:: EXERCISE AIM ::
Pull every line with "waitRng" from the material.

:: RECORDS TO PROCESS ::
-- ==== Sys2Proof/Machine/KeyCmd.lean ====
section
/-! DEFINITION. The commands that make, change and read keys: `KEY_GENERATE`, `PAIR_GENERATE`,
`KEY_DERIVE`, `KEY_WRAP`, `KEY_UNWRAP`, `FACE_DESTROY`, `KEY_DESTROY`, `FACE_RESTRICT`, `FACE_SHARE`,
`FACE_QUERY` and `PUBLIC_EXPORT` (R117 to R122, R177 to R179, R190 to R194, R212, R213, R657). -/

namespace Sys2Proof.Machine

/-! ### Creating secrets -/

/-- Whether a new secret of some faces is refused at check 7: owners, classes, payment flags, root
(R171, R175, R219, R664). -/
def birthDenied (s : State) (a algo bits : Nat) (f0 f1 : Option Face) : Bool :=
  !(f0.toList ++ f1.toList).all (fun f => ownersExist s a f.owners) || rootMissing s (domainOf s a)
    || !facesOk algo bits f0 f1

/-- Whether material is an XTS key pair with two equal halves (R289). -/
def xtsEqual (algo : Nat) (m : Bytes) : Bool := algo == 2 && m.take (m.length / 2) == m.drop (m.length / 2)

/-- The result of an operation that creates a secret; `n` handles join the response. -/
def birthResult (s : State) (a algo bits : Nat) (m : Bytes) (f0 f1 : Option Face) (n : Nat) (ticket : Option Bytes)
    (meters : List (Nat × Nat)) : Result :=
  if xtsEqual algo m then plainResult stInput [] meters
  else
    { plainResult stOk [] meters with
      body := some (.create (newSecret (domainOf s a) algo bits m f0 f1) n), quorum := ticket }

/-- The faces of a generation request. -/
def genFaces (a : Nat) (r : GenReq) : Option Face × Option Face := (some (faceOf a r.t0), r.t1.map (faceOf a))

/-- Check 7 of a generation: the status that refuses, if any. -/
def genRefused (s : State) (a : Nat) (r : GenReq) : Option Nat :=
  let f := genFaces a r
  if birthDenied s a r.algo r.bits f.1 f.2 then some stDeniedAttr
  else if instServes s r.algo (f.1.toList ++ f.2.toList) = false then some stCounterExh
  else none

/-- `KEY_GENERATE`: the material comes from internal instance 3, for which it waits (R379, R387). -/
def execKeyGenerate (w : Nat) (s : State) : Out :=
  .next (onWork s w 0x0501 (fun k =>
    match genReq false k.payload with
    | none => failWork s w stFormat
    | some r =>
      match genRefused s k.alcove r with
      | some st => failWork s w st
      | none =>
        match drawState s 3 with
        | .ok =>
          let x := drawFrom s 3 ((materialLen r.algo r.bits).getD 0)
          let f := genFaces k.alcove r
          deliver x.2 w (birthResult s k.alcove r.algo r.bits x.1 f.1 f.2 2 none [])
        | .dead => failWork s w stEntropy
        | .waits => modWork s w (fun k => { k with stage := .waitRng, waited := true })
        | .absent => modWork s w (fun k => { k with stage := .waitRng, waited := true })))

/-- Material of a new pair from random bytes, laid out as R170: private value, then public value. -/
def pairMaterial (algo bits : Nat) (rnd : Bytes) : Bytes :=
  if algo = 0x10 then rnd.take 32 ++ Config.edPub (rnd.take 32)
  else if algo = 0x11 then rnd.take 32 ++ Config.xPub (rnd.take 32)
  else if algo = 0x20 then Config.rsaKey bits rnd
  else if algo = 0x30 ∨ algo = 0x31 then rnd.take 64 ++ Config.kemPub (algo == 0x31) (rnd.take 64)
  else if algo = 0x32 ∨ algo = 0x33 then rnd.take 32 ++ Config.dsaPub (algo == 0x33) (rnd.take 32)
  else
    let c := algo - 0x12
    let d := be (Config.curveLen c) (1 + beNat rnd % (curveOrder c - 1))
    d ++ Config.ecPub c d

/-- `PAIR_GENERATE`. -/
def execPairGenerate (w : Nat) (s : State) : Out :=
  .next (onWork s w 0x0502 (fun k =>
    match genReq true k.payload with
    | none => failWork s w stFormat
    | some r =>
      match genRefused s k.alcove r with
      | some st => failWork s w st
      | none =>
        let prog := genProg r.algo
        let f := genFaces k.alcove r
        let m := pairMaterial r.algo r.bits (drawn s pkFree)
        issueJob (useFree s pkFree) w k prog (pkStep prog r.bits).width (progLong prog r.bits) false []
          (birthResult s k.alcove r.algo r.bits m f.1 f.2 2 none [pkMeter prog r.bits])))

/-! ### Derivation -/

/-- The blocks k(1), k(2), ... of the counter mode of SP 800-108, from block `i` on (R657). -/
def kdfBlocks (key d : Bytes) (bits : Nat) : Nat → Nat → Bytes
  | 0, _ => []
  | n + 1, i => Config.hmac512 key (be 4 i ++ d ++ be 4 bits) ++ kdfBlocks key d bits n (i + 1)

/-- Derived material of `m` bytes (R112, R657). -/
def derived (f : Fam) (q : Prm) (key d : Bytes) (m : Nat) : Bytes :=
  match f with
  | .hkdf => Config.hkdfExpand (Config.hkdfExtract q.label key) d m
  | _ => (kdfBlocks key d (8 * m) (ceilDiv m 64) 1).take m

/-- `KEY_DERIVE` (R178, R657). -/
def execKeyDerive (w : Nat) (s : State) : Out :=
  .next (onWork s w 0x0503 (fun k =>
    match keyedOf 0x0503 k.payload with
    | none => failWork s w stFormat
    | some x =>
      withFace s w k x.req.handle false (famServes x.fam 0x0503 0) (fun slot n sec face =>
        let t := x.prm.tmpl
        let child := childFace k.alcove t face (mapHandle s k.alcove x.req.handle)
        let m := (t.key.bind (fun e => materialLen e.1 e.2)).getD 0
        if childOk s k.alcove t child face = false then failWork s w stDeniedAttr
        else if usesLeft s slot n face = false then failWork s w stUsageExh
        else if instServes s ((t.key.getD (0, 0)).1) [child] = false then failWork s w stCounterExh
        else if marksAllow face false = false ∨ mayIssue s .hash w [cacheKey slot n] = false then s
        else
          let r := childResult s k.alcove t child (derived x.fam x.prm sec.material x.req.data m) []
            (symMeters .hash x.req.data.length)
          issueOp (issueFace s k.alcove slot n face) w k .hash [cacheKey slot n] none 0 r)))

:: RESPONSE TO THIS TASK ::
        | .waits => modWork s w (fun k => { k with stage := .waitRng, waited := true })
        | .absent => modWork s w (fun k => { k with stage := .waitRng, waited := true })))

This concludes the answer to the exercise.